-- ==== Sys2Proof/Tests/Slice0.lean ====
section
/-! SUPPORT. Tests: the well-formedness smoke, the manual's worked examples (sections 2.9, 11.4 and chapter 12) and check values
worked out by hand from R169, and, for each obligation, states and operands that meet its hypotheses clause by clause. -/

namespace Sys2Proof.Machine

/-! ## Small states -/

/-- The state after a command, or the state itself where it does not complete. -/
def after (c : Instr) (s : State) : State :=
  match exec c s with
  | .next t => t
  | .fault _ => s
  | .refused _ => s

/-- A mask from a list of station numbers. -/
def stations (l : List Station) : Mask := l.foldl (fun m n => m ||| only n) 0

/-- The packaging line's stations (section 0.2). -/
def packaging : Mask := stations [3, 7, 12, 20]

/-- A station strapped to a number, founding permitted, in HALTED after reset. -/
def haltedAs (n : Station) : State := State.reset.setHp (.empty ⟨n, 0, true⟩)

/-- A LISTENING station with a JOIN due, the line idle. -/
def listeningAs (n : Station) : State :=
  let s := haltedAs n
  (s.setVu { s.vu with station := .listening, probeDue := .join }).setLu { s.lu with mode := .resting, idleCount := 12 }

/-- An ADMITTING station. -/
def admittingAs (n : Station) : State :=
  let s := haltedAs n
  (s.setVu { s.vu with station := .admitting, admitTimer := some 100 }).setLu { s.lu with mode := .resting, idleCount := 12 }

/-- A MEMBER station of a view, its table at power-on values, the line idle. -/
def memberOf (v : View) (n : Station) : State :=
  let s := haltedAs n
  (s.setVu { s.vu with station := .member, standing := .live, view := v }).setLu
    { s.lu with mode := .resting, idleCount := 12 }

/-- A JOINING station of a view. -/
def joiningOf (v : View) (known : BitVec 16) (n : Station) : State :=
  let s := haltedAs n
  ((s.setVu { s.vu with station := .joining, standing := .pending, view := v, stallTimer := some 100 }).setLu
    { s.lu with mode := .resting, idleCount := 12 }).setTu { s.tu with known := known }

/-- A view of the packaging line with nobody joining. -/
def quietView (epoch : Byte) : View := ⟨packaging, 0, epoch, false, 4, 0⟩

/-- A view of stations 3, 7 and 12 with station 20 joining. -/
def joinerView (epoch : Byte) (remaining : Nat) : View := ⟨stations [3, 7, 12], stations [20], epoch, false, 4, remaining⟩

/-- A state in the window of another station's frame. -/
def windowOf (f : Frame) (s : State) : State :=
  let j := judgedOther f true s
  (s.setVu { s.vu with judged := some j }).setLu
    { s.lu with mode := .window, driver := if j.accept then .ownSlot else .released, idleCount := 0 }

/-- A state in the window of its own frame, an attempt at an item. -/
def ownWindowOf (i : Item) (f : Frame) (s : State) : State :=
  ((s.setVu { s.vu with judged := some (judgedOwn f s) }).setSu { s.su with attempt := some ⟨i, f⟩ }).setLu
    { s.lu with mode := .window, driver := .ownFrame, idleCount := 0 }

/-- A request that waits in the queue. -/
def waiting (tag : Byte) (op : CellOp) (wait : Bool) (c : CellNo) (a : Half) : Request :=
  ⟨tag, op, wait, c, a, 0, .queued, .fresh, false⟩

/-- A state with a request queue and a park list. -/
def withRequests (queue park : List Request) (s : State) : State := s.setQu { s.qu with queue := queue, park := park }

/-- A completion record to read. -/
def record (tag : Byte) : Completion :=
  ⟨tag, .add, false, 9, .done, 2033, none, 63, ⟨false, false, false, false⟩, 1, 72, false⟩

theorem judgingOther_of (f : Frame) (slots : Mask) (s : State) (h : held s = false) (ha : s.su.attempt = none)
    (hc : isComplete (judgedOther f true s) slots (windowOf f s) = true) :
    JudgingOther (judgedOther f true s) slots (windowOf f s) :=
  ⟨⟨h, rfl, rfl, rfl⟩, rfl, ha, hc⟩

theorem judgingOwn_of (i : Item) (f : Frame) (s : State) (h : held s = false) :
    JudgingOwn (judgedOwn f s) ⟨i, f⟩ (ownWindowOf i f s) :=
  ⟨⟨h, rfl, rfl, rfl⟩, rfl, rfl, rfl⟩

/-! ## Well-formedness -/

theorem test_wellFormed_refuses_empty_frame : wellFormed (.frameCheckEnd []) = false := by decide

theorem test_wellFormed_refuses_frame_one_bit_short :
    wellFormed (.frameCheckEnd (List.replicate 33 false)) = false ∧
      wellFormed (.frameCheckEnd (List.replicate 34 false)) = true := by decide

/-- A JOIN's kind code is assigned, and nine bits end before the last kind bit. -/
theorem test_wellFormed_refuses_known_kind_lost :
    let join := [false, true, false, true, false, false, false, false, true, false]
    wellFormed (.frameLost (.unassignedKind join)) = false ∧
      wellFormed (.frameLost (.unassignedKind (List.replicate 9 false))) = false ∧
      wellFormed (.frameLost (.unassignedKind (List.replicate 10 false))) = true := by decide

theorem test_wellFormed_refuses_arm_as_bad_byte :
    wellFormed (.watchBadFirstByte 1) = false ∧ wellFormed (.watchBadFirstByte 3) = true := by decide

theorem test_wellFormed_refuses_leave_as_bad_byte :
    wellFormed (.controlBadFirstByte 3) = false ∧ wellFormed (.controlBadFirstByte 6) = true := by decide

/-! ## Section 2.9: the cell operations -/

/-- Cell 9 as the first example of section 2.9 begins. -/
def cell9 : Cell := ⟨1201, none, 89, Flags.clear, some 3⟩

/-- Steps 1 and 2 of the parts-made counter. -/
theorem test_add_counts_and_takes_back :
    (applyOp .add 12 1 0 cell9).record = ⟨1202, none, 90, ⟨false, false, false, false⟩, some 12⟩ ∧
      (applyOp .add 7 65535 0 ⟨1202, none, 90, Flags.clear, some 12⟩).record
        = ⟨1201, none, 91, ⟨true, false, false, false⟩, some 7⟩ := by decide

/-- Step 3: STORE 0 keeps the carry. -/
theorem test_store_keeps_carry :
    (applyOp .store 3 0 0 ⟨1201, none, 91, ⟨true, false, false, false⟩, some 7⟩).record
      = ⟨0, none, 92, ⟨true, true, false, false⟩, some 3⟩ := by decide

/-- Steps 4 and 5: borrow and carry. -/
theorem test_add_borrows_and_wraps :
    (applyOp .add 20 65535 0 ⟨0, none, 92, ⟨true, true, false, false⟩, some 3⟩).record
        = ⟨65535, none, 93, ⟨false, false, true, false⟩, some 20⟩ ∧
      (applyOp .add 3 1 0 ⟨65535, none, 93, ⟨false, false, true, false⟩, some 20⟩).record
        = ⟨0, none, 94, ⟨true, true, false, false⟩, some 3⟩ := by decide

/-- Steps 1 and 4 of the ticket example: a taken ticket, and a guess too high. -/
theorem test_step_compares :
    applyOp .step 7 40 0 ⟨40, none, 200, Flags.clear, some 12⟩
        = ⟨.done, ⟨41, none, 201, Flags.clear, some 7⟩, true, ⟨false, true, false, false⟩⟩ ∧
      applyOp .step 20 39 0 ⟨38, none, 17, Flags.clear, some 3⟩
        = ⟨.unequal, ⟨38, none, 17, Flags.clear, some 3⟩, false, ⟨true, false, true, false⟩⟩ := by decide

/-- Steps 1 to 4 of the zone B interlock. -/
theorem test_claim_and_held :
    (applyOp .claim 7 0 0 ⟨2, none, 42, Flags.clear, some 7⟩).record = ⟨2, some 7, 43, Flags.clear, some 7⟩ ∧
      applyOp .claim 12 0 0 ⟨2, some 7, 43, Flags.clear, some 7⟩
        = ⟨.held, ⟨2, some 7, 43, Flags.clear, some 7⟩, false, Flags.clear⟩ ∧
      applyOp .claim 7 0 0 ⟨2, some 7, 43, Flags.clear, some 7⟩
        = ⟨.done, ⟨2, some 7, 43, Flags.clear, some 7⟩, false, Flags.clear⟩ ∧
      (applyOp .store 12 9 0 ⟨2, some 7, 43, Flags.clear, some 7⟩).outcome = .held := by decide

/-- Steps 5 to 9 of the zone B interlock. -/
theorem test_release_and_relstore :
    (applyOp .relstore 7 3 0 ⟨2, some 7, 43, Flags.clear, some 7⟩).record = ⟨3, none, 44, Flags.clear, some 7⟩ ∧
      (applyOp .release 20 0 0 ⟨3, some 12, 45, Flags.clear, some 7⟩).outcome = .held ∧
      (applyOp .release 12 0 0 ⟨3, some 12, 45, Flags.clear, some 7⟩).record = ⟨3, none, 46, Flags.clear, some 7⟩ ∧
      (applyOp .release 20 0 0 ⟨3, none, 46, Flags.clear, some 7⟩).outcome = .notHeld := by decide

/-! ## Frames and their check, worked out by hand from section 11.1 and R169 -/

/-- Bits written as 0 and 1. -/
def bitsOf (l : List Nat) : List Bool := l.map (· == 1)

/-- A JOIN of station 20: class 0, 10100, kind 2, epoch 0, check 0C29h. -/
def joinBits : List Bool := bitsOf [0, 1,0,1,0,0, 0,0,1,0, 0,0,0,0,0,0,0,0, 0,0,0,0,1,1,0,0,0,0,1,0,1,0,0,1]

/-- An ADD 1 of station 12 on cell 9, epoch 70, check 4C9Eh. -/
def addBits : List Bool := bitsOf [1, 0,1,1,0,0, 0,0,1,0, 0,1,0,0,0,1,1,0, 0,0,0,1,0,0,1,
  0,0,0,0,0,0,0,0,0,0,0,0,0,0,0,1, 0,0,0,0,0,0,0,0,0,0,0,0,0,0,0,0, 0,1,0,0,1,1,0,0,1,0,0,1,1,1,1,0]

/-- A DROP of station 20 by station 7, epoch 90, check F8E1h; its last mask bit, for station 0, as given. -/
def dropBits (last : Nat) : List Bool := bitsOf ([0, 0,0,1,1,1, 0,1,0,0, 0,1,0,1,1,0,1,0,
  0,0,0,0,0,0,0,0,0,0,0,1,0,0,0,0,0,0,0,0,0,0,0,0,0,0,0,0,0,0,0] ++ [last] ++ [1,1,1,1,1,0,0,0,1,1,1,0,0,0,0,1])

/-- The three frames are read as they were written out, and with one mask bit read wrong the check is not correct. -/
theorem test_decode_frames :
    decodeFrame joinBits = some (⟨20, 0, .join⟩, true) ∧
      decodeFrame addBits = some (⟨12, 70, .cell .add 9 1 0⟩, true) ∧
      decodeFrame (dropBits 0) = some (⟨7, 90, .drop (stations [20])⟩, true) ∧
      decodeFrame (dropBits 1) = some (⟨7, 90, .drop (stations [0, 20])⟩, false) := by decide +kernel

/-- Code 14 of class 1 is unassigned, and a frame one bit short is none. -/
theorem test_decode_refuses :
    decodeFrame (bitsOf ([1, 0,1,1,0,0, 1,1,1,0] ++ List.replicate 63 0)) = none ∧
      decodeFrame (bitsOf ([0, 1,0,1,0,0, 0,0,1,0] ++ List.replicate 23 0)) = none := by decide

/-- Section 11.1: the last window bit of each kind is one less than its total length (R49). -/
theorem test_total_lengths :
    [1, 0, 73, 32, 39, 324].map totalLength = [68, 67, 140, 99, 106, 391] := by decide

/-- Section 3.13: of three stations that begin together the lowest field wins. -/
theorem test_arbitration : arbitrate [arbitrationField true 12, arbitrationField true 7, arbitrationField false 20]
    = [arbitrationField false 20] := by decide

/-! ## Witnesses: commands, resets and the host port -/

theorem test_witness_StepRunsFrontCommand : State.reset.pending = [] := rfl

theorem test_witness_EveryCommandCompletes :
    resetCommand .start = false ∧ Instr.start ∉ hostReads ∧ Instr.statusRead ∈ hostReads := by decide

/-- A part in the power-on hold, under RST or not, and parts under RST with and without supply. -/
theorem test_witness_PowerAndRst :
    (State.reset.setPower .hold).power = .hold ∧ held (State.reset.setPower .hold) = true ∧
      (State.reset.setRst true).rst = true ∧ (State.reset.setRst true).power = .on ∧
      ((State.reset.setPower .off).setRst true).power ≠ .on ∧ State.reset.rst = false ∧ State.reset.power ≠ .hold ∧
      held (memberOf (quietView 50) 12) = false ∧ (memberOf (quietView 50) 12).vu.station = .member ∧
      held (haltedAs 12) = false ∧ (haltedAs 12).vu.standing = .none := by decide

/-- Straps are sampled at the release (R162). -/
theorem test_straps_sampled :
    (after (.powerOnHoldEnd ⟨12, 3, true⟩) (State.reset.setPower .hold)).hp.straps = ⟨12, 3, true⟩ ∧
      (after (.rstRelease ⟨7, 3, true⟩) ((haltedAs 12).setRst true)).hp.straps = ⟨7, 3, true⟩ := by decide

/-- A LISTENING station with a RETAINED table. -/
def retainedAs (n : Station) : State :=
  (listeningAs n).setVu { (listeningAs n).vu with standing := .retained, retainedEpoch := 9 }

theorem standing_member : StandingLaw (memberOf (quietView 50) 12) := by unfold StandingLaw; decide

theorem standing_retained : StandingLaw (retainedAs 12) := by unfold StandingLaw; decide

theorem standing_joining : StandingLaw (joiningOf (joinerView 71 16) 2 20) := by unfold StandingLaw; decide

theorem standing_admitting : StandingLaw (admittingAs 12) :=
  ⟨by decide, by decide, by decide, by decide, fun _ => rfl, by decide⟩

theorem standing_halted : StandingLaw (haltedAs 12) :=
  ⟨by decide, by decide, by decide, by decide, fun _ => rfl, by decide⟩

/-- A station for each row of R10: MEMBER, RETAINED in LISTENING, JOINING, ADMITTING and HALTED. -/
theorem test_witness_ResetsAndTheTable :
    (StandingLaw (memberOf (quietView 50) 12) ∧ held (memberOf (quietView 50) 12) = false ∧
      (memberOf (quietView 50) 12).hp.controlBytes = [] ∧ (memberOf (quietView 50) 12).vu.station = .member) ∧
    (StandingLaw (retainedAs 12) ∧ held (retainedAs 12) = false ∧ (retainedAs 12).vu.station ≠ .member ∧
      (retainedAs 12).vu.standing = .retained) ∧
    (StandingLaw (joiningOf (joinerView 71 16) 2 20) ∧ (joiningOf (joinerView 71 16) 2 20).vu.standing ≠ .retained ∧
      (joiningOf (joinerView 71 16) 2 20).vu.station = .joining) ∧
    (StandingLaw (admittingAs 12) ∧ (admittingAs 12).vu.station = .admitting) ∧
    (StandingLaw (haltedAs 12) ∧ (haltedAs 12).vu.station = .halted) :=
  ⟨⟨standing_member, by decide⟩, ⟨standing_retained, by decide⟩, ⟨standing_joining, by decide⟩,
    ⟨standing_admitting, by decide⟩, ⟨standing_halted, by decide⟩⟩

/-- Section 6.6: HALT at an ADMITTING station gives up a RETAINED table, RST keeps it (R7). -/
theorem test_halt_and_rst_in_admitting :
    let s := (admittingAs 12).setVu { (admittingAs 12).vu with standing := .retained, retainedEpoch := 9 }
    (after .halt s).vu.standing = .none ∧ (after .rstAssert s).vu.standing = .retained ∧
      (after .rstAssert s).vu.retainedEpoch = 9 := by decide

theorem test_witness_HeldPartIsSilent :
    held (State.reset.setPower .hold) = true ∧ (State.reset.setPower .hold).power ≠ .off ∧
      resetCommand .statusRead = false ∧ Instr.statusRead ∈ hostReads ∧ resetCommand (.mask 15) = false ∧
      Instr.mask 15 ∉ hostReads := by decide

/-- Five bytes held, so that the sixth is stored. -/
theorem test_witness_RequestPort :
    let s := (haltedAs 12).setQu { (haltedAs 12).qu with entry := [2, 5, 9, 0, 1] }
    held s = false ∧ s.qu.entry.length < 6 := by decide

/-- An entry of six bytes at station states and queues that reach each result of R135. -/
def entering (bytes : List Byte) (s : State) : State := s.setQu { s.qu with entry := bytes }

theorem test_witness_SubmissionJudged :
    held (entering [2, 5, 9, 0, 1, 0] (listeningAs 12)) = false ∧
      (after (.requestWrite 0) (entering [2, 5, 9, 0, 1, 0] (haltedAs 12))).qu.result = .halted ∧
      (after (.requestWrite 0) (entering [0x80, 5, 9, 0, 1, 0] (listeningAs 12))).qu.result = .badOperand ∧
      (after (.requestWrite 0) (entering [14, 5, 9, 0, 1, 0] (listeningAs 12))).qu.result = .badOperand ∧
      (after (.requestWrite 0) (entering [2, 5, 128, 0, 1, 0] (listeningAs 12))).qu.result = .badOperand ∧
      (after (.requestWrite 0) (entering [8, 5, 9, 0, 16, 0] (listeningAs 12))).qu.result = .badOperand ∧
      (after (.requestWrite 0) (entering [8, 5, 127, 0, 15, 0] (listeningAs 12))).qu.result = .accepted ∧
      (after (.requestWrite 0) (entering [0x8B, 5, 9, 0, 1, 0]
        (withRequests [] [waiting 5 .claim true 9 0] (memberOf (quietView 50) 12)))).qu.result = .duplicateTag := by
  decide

ACTIVITY — Whenever the word "interlock" shows up in a line of the entries above, copy that line.

COMPLETED EXERCISE —
/-- Steps 1 to 4 of the zone B interlock. -/
/-- Steps 5 to 9 of the zone B interlock. -/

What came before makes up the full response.